On Tuesday, Virginia Democrats regained control of both the House of Delegates and the State Senate. From one perspective, this Democratic victory seemed inevitable and uneventful. The Donkey Party made big gains in the lower House in 2017 (though a lottery drawing in a tied election went to the GOP and denied Democrats control) and performed very well in federal elections in 2018, flipping three U.S. House seats. Republicans don’t hold any statewide office, haven’t carried the state in a presidential election since 2004, haven’t won a U.S. Senate race since 2002, and have lost the last two gubernatorial contests as well.
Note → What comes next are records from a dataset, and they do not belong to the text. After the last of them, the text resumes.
-- ==== Sys2Proof/Laws/PerInstr.lean ====
section
/-! SUPPORT. A property of every command as it is written, one lemma per constructor: a command whose operands name units of a part
names units of one with more memory dies. -/

namespace Sys2Proof.Laws.Larger

open Sys2Proof

/-- The operands name units of a part with as many dies a stack, or more (R2, R3). -/
def Statement (i : Instr) : Prop := ∀ d e : Nat, d ≤ e → i.units d = true → i.units e = true
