-- ==== Sys2Proof/Tests/Slice0.lean ====
section
/-! SUPPORT. Tests: ill-formed commands, worked examples of the spec, and for each statement states and operands that meet its
hypotheses, clause by clause. Expected results are the spec's or follow from it by hand. -/

namespace Sys2Proof.Tests

set_option Elab.async false

open Sys2Proof Sys2Proof.Machine Sys2Proof.Safety

/-! ### Small states -/

/-- A device that is ready, with session 0 open over port 32. -/
def ready : State :=
  { boot := { stage := .ready }, host := { sessions := [(0, { isOpen := true, src := 0xFFFF, origin := 32, reserve := 4 })] } }

/-- A command of session 0 with these parameter bytes and this payload. -/
def pk (params : List Byte) (payload : List Byte := []) : Packet :=
  { params := BitVec.ofNat 384 (leNat params), payload := payload, payloadLength := BitVec.ofNat 16 payload.length }

/-- The device with one command in flight, active. -/
def busy (op : Op) (p : Packet) (g : Flight → Flight := id) (s : State := ready) : State :=
  { s with host := { s.host with flights := [g { id := 0, op := op, pkt := p, phase := .active }], nextId := 1 } }

/-- The command of such a state. -/
def only (s : State) : Flight := s.host.flights.headD { id := 0, op := .nop, pkt := {}, phase := .waiting }

/-- A partition of one bay. -/
def part0 : Partition := { valid := true, bays := 1 }

/-- The device with partition 0 as given. -/
def withPart (x : Partition) (s : State := ready) : State := { s with canopy := { s.canopy with parts := [(0, x)] } }

/-- An image whose every tile holds these words. -/
def imageOf (ws : List (BitVec 96)) : Image :=
  { code := [ws], tiles := [{ colFirst := 0, colLast := 31, rowFirst := 0, rowLast := 511, code := 0, route := 0, split := 0, sched := 0 }]
    routes := [8], scheds := [BitVec.allOnes 256] }

/-- Partition 0 runs that image in context 0, in cycle 100. -/
def running (ws : List (BitVec 96)) : State :=
  let s := withPart { part0 with ctxs := [(0, { state := .running, image := imageOf ws })] }
  { s with canopy := { s.canopy with now := 100 } }

/-- An instruction word from its fields, at the places of R110; selectors not given are NONE. -/
def word (opc : Nat) (dst : Nat := 31) (a : Nat := 31) (b : Nat := 31) (c : Nat := 31) (d : Nat := 31) (mode : Nat := 0)
    (addr : Nat := 0) (count : Nat := 0) (imm : Nat := 0) (pred : Nat := 0) (pneg : Nat := 0) : BitVec 96 :=
  BitVec.ofNat 96 (opc * 2 ^ 90 + pred * 2 ^ 87 + pneg * 2 ^ 86 + dst * 2 ^ 81 + a * 2 ^ 76 + b * 2 ^ 71 + c * 2 ^ 66 + d * 2 ^ 61
    + mode * 2 ^ 52 + addr * 2 ^ 42 + count * 2 ^ 35 + imm)

/-- The place of tile (3, 2) in context 0 and cycle 100. -/
def here : At := { p := 0, col := 3, row := 2, c := 0, index := 0, tag := 100 }

/-- Parameters of a memory command on one word. -/
def oneWord : List Byte := leBytes 8 64 ++ leBytes 8 32

/-! ### Worked examples of the spec -/

/-- The example after R17. -/
theorem test_vault_of_tile : vaultOf 417 300 = 13362 ∧ 417 / 32 = 13 := by decide +kernel

/-- The example of the vault address: its fields, its device memory address and its physical vault with grafts at 32. -/
theorem test_word_address :
    bankOf 0x81A35 = 5 ∧ columnOf 0x81A35 = 35 ∧ rowOf 0x81A35 = 6 ∧ dieOf 0x81A35 = 2 ∧ devVault (0x68650346A0 / 32) = 13362 ∧
      devWord (0x68650346A0 / 32) = 0x81A35 ∧ physVault State.reset 13362 = 13778 := by decide +kernel

/-- The example after R378: bay 13 with position 7 failed. -/
theorem test_graft :
    physCol State.reset 440 = 453 ∧ physVault State.reset 14085 = 14501 ∧
    (let s : State := { canopy := { grafts := [(13, { failedPos := 7 })] } }
     physCol s 422 = 435 ∧ physCol s 423 = 437 ∧ physCol s 447 = 461 ∧ physCol s 440 = 454 ∧ physVault s 14085 = 14533 ∧ physCol s 417 = 430) := by
  decide +kernel

/-- The same with the bay retired: 19 bays, and logical column 417 on physical column 463. -/
theorem test_retired_bay :
    let s : State := { canopy := { grafts := [(13, { failedPos := 7, retired := true })] } }
    logicalVaults s = 19456 ∧ physCol s 417 = 463 := by decide +kernel

/-- The example after R90. -/
theorem test_x12 : x12Of 4 0x01 0x7F = 0x010 ∧ x12Of 5 0x7F 0x7F = 0x3FF ∧ x12Of 3 0x7E 0x7F = 0x5F0 ∧ x12Of 3 0x7E 0xFF = 0x800 := by decide +kernel

/-- The example after R92: the block result 2.5, and its addition to 16,777,216.0. -/
theorem test_block_result : blockResult 0 0 0x80 0x7D 0x280E47 0x6771D3 = 0x40200000 ∧ fAdd32 0x4B800000 0x40200000 = 0x4B800001 := by decide +kernel

/-- The first example of R96: COMPUTE mode and RNE. -/
theorem test_mx_convert :
    mxConvert 0 none false (fun _ => 0) ([0x41500000, 0x40A00000, 0xC0E00000, 0x3F000000, 0xBE800000, 0x3FC00000] ++ List.replicate 26 0) =
      { scale := 0x80, codes := [0x7, 0x4, 0xE, 0x0, 0x8, 0x2] ++ List.replicate 26 0, saturated := 1 } := by decide +kernel

/-- The second example of R96: 2.75 under SR on both sides of the draw, and under RNE. -/
theorem test_quant_sr :
    (mxConvertElem 0 0x7F true 0xBFFFFF (fpDec 23 0x40300000)).1 = 5 ∧ (mxConvertElem 0 0x7F true 0xC00000 (fpDec 23 0x40300000)).1 = 4 ∧
      (mxConvertElem 0 0x7F false 0 (fpDec 23 0x40300000)).1 = 5 := by decide +kernel

/-- The example of the tile instruction word: the DOT of context C1 in tile (205, 64). -/
theorem test_dot_fields :
    fieldsOf 0xC00948886404000800000000 =
      { opc := 0x30, pred := 0, pneg := false, dst := 4, a := 20, b := 17, c := 2, d := 3, mode := 0x040, addr := 256, count := 1, imm := 0, ireg := 0, reserved := 0 } := by
  decide +kernel

/-- The CRC-64 check value of R206. -/
theorem test_crc64 : crc64 0 [0x31, 0x32, 0x33, 0x34, 0x35, 0x36, 0x37, 0x38, 0x39] = 0x6C40DF5F0B497347 := by decide +kernel

/-- Tokens of a binary32 block of four elements followed by zeros. -/
def fpBlock (a b c d : Nat) : List SqWord := [{ v := BitVec.ofNat 64 (a + b * 2 ^ 32) }, { v := BitVec.ofNat 64 (c + d * 2 ^ 32) }] ++ List.replicate 14 { v := 0 }

/-- The three devices' blocks of the example after R205. -/
def fpBlock0 : List SqWord := fpBlock 0x40400000 0xBF400000 0x37000000 0x39000000
def fpBlock1 : List SqWord := fpBlock 0xBFA00000 0x40B00000 0x37000000 0x39C00000
def fpBlock2 : List SqWord := fpBlock 0x3F000000 0x80000000 0x37400000 0x39800000
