-- ==== Sys2Proof/Decode.lean ====
section
/-! DEFINITION. The Instruction Catalog's opcodes and lengths (spec/30_encoding.md R61), the decoder as one
function (R73) and the encoder (R75), from the encoding of R60 to R67. -/

namespace Sys2Proof

/-- The opcode, `w[3:0]` (R61). -/
def Mnemonic.opcode : Mnemonic → Nat
  | .loadConst => 12
  | .readMem => 10
  | .writeMem => 7
  | .bitReverse => 1

/-- The length in bytes, fixed by the opcode alone (R61, R62). -/
def Mnemonic.size : Mnemonic → Nat
  | .loadConst => 4
  | .readMem => 4
  | .writeMem => 2
  | .bitReverse => 2

/-- The length in bytes of an instruction (R62). -/
def Instr.size (i : Instr) : Nat := i.mnemonic.size

/-- The map of the opcode nibble (R70): four values select an instruction, the other twelve are illegal. -/
def mnemonicOf (op : Nat) : Option Mnemonic :=
  match op with
  | 12 => some .loadConst
  | 10 => some .readMem
  | 7 => some .writeMem
  | 1 => some .bitReverse
  | _ => none

/-- `code[k][3:0]`, the low nibble of a byte (R62). -/
def lowNibble (b : Byte) : Nat := b.toNat % 16

/-- The little-endian unsigned value of a byte string, the first byte least significant
(spec/20_memory.md R44). -/
def leValue : List Byte → Nat
  | [] => 0
  | b :: bs => b.toNat + 2 ^ 8 * leValue bs

/-- `CodeRead(k, n)` (spec/00_scope.md R10): the little-endian value of `n` bytes at offset `k`, asked only
when all of them exist. -/
def codeRead (code : List Byte) (k n : Nat) : Nat := leValue ((code.drop k).take n)

/-- `B = (w >> 4) & (2^wB - 1)` (R67). -/
def operandB (m : Mnemonic) (w : Nat) : Nat := (w >>> 4) &&& (2 ^ m.widthB - 1)

/-- `C = (w >> (4 + wB)) & (2^wC - 1)` (R67). -/
def operandC (m : Mnemonic) (w : Nat) : Nat := (w >>> (4 + m.widthB)) &&& (2 ^ m.widthC - 1)

/-- The instruction of a mnemonic and two operands, each cut to its field's width. -/
def Record.instr (r : Record) : Instr :=
  match r.m with
  | .loadConst => .loadConst (BitVec.ofNat 22 r.b) (Fin.ofNat Config.numRegs r.c)
  | .readMem => .readMem (BitVec.ofNat 17 r.b) (Fin.ofNat Config.numRegs r.c)
  | .writeMem => .writeMem (Fin.ofNat Config.numRegs r.b) (BitVec.ofNat 5 r.c)
  | .bitReverse => .bitReverse (Fin.ofNat Config.numRegs r.b) (Fin.ofNat Config.numRegs r.c)

/-- The instruction that mnemonic `m` and instruction word `w` stand for (R67, R68). -/
def instrOfWord (m : Mnemonic) (w : Nat) : Instr :=
  (Record.mk m (operandB m w) (operandC m w)).instr

/-- What the decoder answers at an offset. -/
inductive Decoded where
  /-- An instruction and its length in bytes. -/
  | instr (i : Instr) (size : Nat)
  /-- A decode fault (R70, R71). -/
  | fault (k : FaultKind)
  /-- There is no byte at the offset: outside the domain of R73, where the sequencer does not decode
  (R71, spec/40_sequencer.md R92). -/
  | endOfBuffer
deriving DecidableEq, Repr

/-- `Decode(k)` (R73): the opcode is checked first, then the remaining length (spec/60_exceptions.md R145).
It reads no byte at or beyond `CODE_LEN` (R71, spec/92_eei_decisions.md D20). -/
def decodeAt (code : List Byte) (k : Nat) : Decoded :=
  match code[k]? with
  | none => .endOfBuffer
  | some b0 =>
    match mnemonicOf (lowNibble b0) with
    | none => .fault .unknownOpcode
    | some m =>
      if code.length - k < m.size then .fault .truncatedInstruction
      else .instr (instrOfWord m (codeRead code k m.size)) m.size

/-- The low `n` bytes of `w`, least significant first (R75: "w[7:0], w[15:8], ... in that order"). -/
def bytesLE : Nat → Nat → List Byte
  | 0, _ => []
  | n + 1, w => BitVec.ofNat 8 w :: bytesLE n (w / 2 ^ 8)

/-- The word `Encode` builds: opcode, then B, then C above it, each masked to its width (R75), so that an
operand that does not fit is silently truncated (R76) and every unused bit is 0 (R69). -/
def encodeWord (r : Record) : Nat :=
  r.m.opcode ||| ((r.b &&& (2 ^ r.m.widthB - 1)) <<< 4)
    ||| ((r.c &&& (2 ^ r.m.widthC - 1)) <<< (4 + r.m.widthB))

/-- `Encode(m, B, C)` for a mnemonic of the catalog (R75). -/
def Record.encode (r : Record) : List Byte := bytesLE r.m.size (encodeWord r)

/-- The bytes of an instruction. -/
def encode (i : Instr) : List Byte := i.record.encode

/-- The bytes of one opcode-table word: the table numbers bits from the least significant bit of the word
read little-endian (R81), and the bits above `nbits` are 0. -/
def tableBytes (nbits w : Nat) : List Byte :=
  bytesLE (max Config.maxSize (nbits / 8)) (w % 2 ^ nbits)

/-- The instruction the decoder reads from an instruction whose bits are `w`. -/
def decodeTableWord (nbits w : Nat) : Option Instr :=
  match decodeAt (tableBytes nbits w) 0 with
  | .instr i _ => some i
  | .fault _ => none
  | .endOfBuffer => none

end Sys2Proof
end

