-- ==== Sys2Proof/Machine/LoadConst.lean ====
section
/-! DEFINITION. Constant load: LOAD_CONST (spec/41_load_const.md). -/

namespace Sys2Proof.Machine

/-- LOAD_CONST (R110): `x[C] <- zext_32(B); pc <- pc + 4`. -/
def execLoadConst (b : BitVec 22) (c : RegIx) (s : State) : Host.Outcome State Fault Refusal :=
  .next ((s.writeReg c (constantValue b)).advance Mnemonic.loadConst.size)

end Sys2Proof.Machine
end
But the results could have significant implications beyond the fact that Democrats now hold their first governing “trifecta” in the Commonwealth since 1993 and will control decennial redistricting for both the U.S. House and the state legislature.

Lest we forget, Virginia was on the short list of targets for a Trump reelection campaign determined to expand the map of battleground states beyond Florida, North Carolina, and the three Rust Belt states Trump won by an eyelash in 2016 (Michigan, Pennsylvania, and Wisconsin). That’s not looking very likely right now.

More broadly, the suburban base of the Democratic victory in Virginia means GOP losses in areas with well-educated former Republican voters we saw in 2018 may not be self-correcting via some reversion to the mean. Democrats now hold all of the state legislative seats in Northern Virginia. If such voters are about to trend back in Donald Trump’s direction — in Virginia and elsewhere — the evidence is so far lacking. And that could be a very big deal in 2020, as Roll Call’s Nathan Gonzales observes:

“Tuesday’s results continued to demonstrate GOP problems in the suburbs since Trump took office. The latest was in northern Kentucky in the Cincinnati suburbs, where Bevin won in 2015 and Beshear won in 2019. Or in northern Mississippi, in the Memphis suburbs where the GOP margin in DeSoto County dropped from 61 points to 20 points, according to Ryan Matsumoto, a contributing analyst to Inside Elections. These are just the latest pieces of evidence after Democrat Dan McCready’s overperformance in the Charlotte suburbs from 2018 to the 2019 special election in North Carolina’s 9th District. It should be particularly concerning for President Trump in his efforts to win Pennsylvania, Michigan, Arizona, Georgia, and Texas in 2020.”

[T]he inability of Virginia’s Republicans to make the off-year elections revolve around Democratic scandals in Richmond — where the Democratic governor and attorney general were found to have appeared in blackface photos back in the day, and the Democratic lieutenant governor was accused of sexual assault by two women — is significant, too. If there was ever a circumstance in which changing the subject from Donald Trump’s issues was available, it was in the Old Dominion. It didn’t happen, and may not happen nationally despite the efforts of Republicans to refocus attention on Joe or Hunter Biden or alleged deep state conspiracies against Trump. This president may just blot out the sky with his bizarre personality and egregious misdeeds. If that’s true in 2019, it will likely still be true when he’s on the ballot next year.